IterStream

Squirrel provides an API for chaining iterables. The functionality is provided through the Composable class, which acts as a base class for most classes in IterStream.

Stream Processing Methods

The Composable class offers three kinds of methods for processing streams.

  • Source: The first node in the stream that generates items or wraps an iterable, for instance IterableSource.

  • Transformations: Provide a way to apply transformations on items in the stream, such as map() and filter(), or manipulate the stream itself, such as shuffle(), batched().
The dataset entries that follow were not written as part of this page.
/-- A message that an anonymous node sends is one frame, whose identifier has the anonymous flag (42_can_id.md R143). -/
theorem createPacket_of_anonymous_ok {priority : BitVec 3} {portId : BitVec 16} {remote tid loc : BitVec 8}
    {payload : List Byte} {mtu : BitVec 7} {fs : List OutboundFrame} (hloc : 128 ≤ loc.toNat)
    (h : createPacket priority .message portId remote tid payload loc mtu = .ok fs) :
    ∃ f, fs = [f] ∧ f.xid.getLsbD 24 = true := by
  by_cases haccepted : idAccepted priority .message portId remote payload loc mtu
  case neg => rw [createPacket_of_not_accepted tid haccepted] at h; cases h
  have hlen : payload.length ≤ presentationMtu mtu :=
    Nat.not_lt.mp fun hmulti => not_idAccepted_of_anonymous_multi hloc hmulti haccepted
  by_cases hfit : quantize (payload.length + 1) ≤ mtu.toNat
  case neg => rw [createPacket_of_oversized tid haccepted hlen (Nat.not_le.mp hfit)] at h; cases h
  obtain ⟨xid, hxid⟩ := makeCanId_of_accepted haccepted
  obtain ⟨f, hf, rfl⟩ := createPacket_of_fits tid hxid hlen hfit
  exact ⟨f, Except.ok.inj (h.symm.trans hf), makeCanId_message_anonymous_flag haccepted hxid hloc⟩

/-- RES of one frame has the identifier from bit 32 on, so its bit 24 at bit 56 (30_encoding.md R100). -/
theorem framesRes_singleton_getLsbD_flag (f : OutboundFrame) : (framesRes [f]).getLsbD 56 = f.xid.getLsbD 24 := by
  simp [framesRes, firstXid]

/-- A message that an anonymous node sends shows the anonymous flag in RES. -/
theorem State.sendTransfer_message_flag_of_anonymous {s : State} {subject : BitVec 16} {remote : BitVec 8}
    (hnode : 128 ≤ s.nodeId.toNat) (hstatus : (s.sendTransfer .message subject remote).status = 0) :
    (s.sendTransfer .message subject remote).res.getLsbD 56 = true := by
  obtain ⟨fs, hfs, hsend⟩ | ⟨e, -, hsend⟩ := s.sendTransfer_cases .message subject remote
  · obtain ⟨f, rfl, hflag⟩ := createPacket_of_anonymous_ok hnode hfs
    rw [hsend, State.succeed_res, framesRes_singleton_getLsbD_flag, hflag]
  · rw [hsend, State.fail_status] at hstatus
    exact absurd hstatus (errorCode_ne_ok e)

/-- Settles O58: SET_NODE_ID's one outcome and its row of the opcode map; the next command sees the new NODE_ID, so an
anonymous one shuts out the service commands and flags a message, and READ_STATE returns it. -/
theorem setNodeIdCommand : Obligations.SetNodeIdCommand := by
  unfold Obligations.SetNodeIdCommand
  refine ⟨exec_setNodeId, encodedAs_of_opcodeRow (o := 0x71) rfl, fun node s t dst port hanonymous hexec => ?anonymous,
    fun node s t hexec => ?readBack, exec_setNodeId 5⟩
  case anonymous =>
    have hnode : 128 ≤ t.nodeId.toNat := by rw [nodeId_of_exec_setNodeId hexec]; exact hanonymous
    refine ⟨?_, ?_, fun u hsend hstatus => ?_⟩
    · exact congrArg Host.Outcome.next (State.sendTransfer_service_of_anonymous hnode true port dst)
    · exact congrArg Host.Outcome.next (State.sendTransfer_service_of_anonymous hnode false port dst)
    · cases hsend
      exact State.sendTransfer_message_flag_of_anonymous hnode hstatus
  case readBack =>
    refine ⟨_, exec_readState t, ?_⟩
    rw [State.succeed_res, extractLsb_stateRes_nodeId, nodeId_of_exec_setNodeId hexec]

end Sys2Proof.Machine

namespace Sys2Proof.Machine
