-- ==== Sys2Proof/Syntax.lean ====
section
/-! DEFINITION. The commands the block takes, one constructor per row of the command table, with their operands, and the
operand types. -/

namespace Sys2Proof

/-- An entry of PART_TABLE (R377). -/
structure PartEnt where
  valid : Bool := false
  hostFn : Nat := 0
  keySlot : Nat := 0
  fabTag : Nat := 0
  barFirst : Nat := 0
  barCount : Nat := 0
  bcFirst : Nat := 0
  bcCount : Nat := 0
  deriving DecidableEq, Repr

/-- A window of WINDOWS, in GiB (R377). -/
structure WinEnt where
  base : Nat
  size : Nat
  write : Bool
  deriving DecidableEq, Repr

/-- An entry of DIE_SHARE (R377). -/
structure ShareEnt where
  die : Nat
  part : Nat
  share : Nat
  quotaSum : Nat
  pool : Nat
  deriving DecidableEq, Repr

/-- An out-port's route (R337): its bench, the destination, HSLOTS (1 to 64) and ALLOT (1 to 64). -/
structure RouteEnt where
  bench : Nat
  device : Nat
  dest : Nat
  hslots : Nat
  allot : Nat
  deriving DecidableEq, Repr

/-- A producer of an in-port's ring (R337): its device and bench, the first slot of its sub-ring, ALLOT and HSLOTS. -/
structure ProdEnt where
  device : Nat
  bench : Nat
  first : Nat
  allot : Nat
  hslots : Nat
  deriving DecidableEq, Repr

/-- An in-port's ring (R337). -/
structure RingEnt where
  bench : Nat
  first : Nat
  count : Nat
  prods : List ProdEnt
  deriving DecidableEq, Repr

/-- A directory entry of a walk table (R276). -/
structure DirEnt where
  level : Nat
  base : Nat
  len : Nat
  deriving DecidableEq, Repr

/-- A barrier group (R364, R377): its number, home die, N, SPANS and E. -/
structure GroupEnt where
  group : Nat
  home : Nat
  n : Nat
  spans : Bool
  e : Nat
  deriving DecidableEq, Repr

/-- A barrier context of a bench bound to a group (R377). -/
structure BindEnt where
  bench : Nat
  ctx : Nat
  group : Nat
  deriving DecidableEq, Repr

/-- The value of a record as R377 names its fields. The bytes are given for BENCH_MAP and BENCH_CFG alone, which are read from the
image itself (DESIGN CHOICE, assumption log 52). -/
inductive ImgVal where
  | partTable (es : List PartEnt)
  | benchMap
  | windows (ws : List WinEnt)
  | dieShare (es : List ShareEnt)
  | pkgExclude (links : List (Nat × Nat))
  | power (maxPoint : Nat) (p0 reheat : Bool) (share : Option Nat)
  | partParams (seed : DWord) (read write remote snapshot : Nat)
  | benchCfg
  | routes (outs : List RouteEnt) (rings : List RingEnt)
  | walk (benches : List Nat) (dir : List DirEnt) (ram : List DWord)
  | barrier (groups : List GroupEnt) (binds : List BindEnt)
  | bcast (groups : List (Nat × List Nat))
  | program (benches : List Nat) (first : Nat) (words : List DWord)
  | tool
  deriving DecidableEq, Repr

/-- What the partner sends in T4 (R427): its identity, whether its location is valid, and its cane. -/
structure Partner where
  device : Nat := 0
  located : Bool := false
  cane : Nat := 0
  deriving DecidableEq, Repr

/-- One training or retrain attempt (R427, R430): whether T1 (where run) and T2 succeed, the lanes good at both ends, precoding, the
partner, its ACK, and its free receive buffers, by channel and for the pool. -/
structure TrainTry where
  ok : Bool := false
  good : Nat := 255
  prec : Bool := false
  partner : Partner := {}
  ack : Nat := 4095
  free : List Nat := [8, 16, 16, 16, 16, 16, 16, 16, 16, 888]
  deriving DecidableEq, Repr

/-- What a protected read meets in silicon: a corrected single-bit error, an uncorrectable error whose reread is clean
(transient), or one whose reread fails too (lasting) (R135, R258, R263). -/
inductive Ecc where
  | corrected | transient | lasting
  deriving DecidableEq, Repr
  • Terminal: join(), collect(). These methods are used to consume the stream.

Example Workflow

from squirrel.iterstream import IterableSource
import time

it = IterableSource([1, 2, 3, 4])
for item in it:
    print(item)

IterableSource is a Composable and has several methods to conveniently load data, given an iterable as the input:

it = IterableSource([1, 2, 3, 4]).map(lambda x: x + 1).async_map(lambda x: x ** 2).filter(lambda x: x % 2 == 0)
for item in it:
    print(item)

map_async() applies the provided function asynchronously. More on this in the following sections. To pass additional arguments to the mapped function, simply pass them as additional key-word arguments to map. This works analogously for async_map and dask_map.
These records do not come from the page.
-- ==== Sys2Proof/Machine/Regs.lean ====
section
/-! DEFINITION. The register fields of the register maps, one definition per field: block, offset, lowest bit, width,
access type (R18) and reset value, as each chapter's register map gives them. A register whose map says that its reset comes
from the batch image, from the store or per unit carries 0 here (DESIGN CHOICE, assumption log 3) until the load, the store or the unit gives it. -/

namespace Sys2Proof

/-- The register blocks of the address map (R352 to R355). `bench` holds the bench registers that no unit block holds,
`dreg` the bandwidth regulator of a die, `host` the function pages (R553). -/
inductive Blk where
  | dev
  | boot
  | batch
  | part
  | pwr
  | therm
  | vr
  | flt
  | host
  | mod
  | cane
  | fab
  | memb
  | noc
  | pkg
  | dreg
  | mema
  | bench
  | par
  | pot
  | sparse
  | upd
  | jack
  | spad
  | seq
  | dma
  | pq
  deriving DecidableEq, Repr

/-- The number of a block in a field's key. -/
def Blk.num : Blk → Nat
  | .dev => 0
  | .boot => 1
  | .batch => 2
  | .part => 3
  | .pwr => 4
  | .therm => 5
  | .vr => 6
  | .flt => 7
  | .host => 8
  | .mod => 9
  | .cane => 10
  | .fab => 11
  | .memb => 12
  | .noc => 13
  | .pkg => 14
  | .dreg => 15
  | .mema => 16
  | .bench => 17
  | .par => 18
  | .pot => 19
  | .sparse => 20
  | .upd => 21
  | .jack => 22
  | .spad => 23
  | .seq => 24
  | .dma => 25
  | .pq => 26

/-- The access types of R18. -/
inductive Access where
  | ro | rw | w1c | rc | wo | rwg
  deriving DecidableEq, Repr

/-- One field of one register. -/
structure Field where
  blk : Blk
  /-- offset of its register in the block -/
  off : Nat
  /-- lowest bit -/
  lo : Nat
  /-- width in bits -/
  w : Nat
  acc : Access
  /-- reset value -/
  rst : Nat
  deriving DecidableEq, Repr

/-- The number of a field, apart from any other field's. -/
def Field.base (f : Field) : Nat := (f.blk.num * 4096 + f.off % 4096) * 32 + f.lo % 32

/-- The key of field `f` of instance `i` of its block, entry `j` of its selector. -/
def Field.key (f : Field) (i j : Nat) : Nat := (f.base * 1048576 + i % 1048576) * 1048576 + j % 1048576

namespace Reg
it = IterableSource([1, 2, 3, 4]).map(lambda x, offset: x + offset, offset=1)

In addition to explicitly iterating over the items, it’s also possible to call collect() to collect all items in a list, or join() to iterate over items without returning anything.

Items in the stream can be shuffled in the buffer and batched

it = IterableSource(range(10)).shuffle(size=5).map(lambda x: x+1).batched(batchsize=3, drop_last_if_not_full=True)
for item in it:
    print(item)

Note that the argument drop_last_if_not_full (default True) will drop the last batch if its size is less than batchsize argument; so, only 3 items will be printed above.

Items in IterableSource can be composed by providing a Composable in the compose() method:

from squirrel.iterstream import Composable

class MyIter(Composable):
    def __init__(self):
        super().__init__()

    def __iter__(self):
        for i in iter(self.source):
            yield f"_{i}", i

it = IterableSource([1, 2, 3]).compose(MyIter)
for item in it:
    print(item)

To see how you can chain custom Composables with compose(), see the advanced section for IterStream.

Note

Note that when defining a custom Composable that is meant to be used as Source, i.e. the first step in the pipeline, the source argument in the constructor must be present, but if it is Transformation or Terminal, i.e. any step except the first step in the pipeline, you have to omit the source argument in the constructor signature of the custom Composable class because the source of your custom Composable is automatically set by Squirrel to the Composable that it operates on.

Combining multiple iterables can be achieved using IterableSamplerSource:

from squirrel.iterstream import IterableSamplerSource

it1 = IterableSource([1, 2, 3]).map(lambda x: x + 1)
it2 = [1, 2, 3]

res = IterableSamplerSource(iterables=[it1, it2], probs=[.7, .3]).collect()
print(res)
assert sum(res) == 15

Note that you can pass the probabilities of sampling from each iterator. When an iterator is exhausted, the probabilities are normalized.

Asynchronous execution

Part of the fast speed from iterstream thanks to squirrel.iterstream.base.Composable.async_map(). This method carries out the callback function you specified to each item in the stream asynchronously, therefore offers a large speed-up.

def io_bound(item):
    print(f"{item} io_bound")
    time.sleep(1)
    return item

it = IterableSource([1, 2, 3]).async_map(io_bound, max_workers=4).async_map(io_bound, max_workers=None)
t1 = time.time()
for i in it:
    print(i)
print(time.time() - t1)

By default, async_map instantiates a ThreadPoolExecutor (executor=None). It also accepts ProcessPoolExecutor, which is a good choice when performing cpu-bound operations on a single machine.

The argument max_workers defines the maximum number of workers/threads the ThreadPoolExecutor uses when executor=None. By default, max_workers=None relies on an internal heuristic of the ThreadPoolExecutor to select a reasonable upper bound. This may differ between Python versions. See the documentation of ThreadPoolExecutor for details.

In the above example, two ThreadPoolExecutors are created, one with an upper bound of 4 threads and the other with a smart upper bound. After the iterator is exhausted, both of these pools will be closed.

If executor is provided, no internal ThreadPoolExecutor is created and managed. As a result, max_workers is ignored since the provided executor already includes the information and the executor has to be manually closed.

from concurrent.futures import ThreadPoolExecutor
tpool = ThreadPoolExecutor(max_workers=4)

def io_bound(item):
    print(f"{item} io_bound")
    time.sleep(1)
    return item

it = IterableSource([1, 2, 3]).async_map(io_bound, executor=tpool).async_map(io_bound, executor=tpool)
t1 = time.time()
for i in it:
    print(i)
print(time.time() - t1)

# now the external pool needs to be manually closed
tpool.shutdown()

In the above example, a ThreadPoolExecutor is created with a maximum of 4 workers. This pool of workers is shared among both async_map calls. After exhausting the iterator, the tpool is shutdown.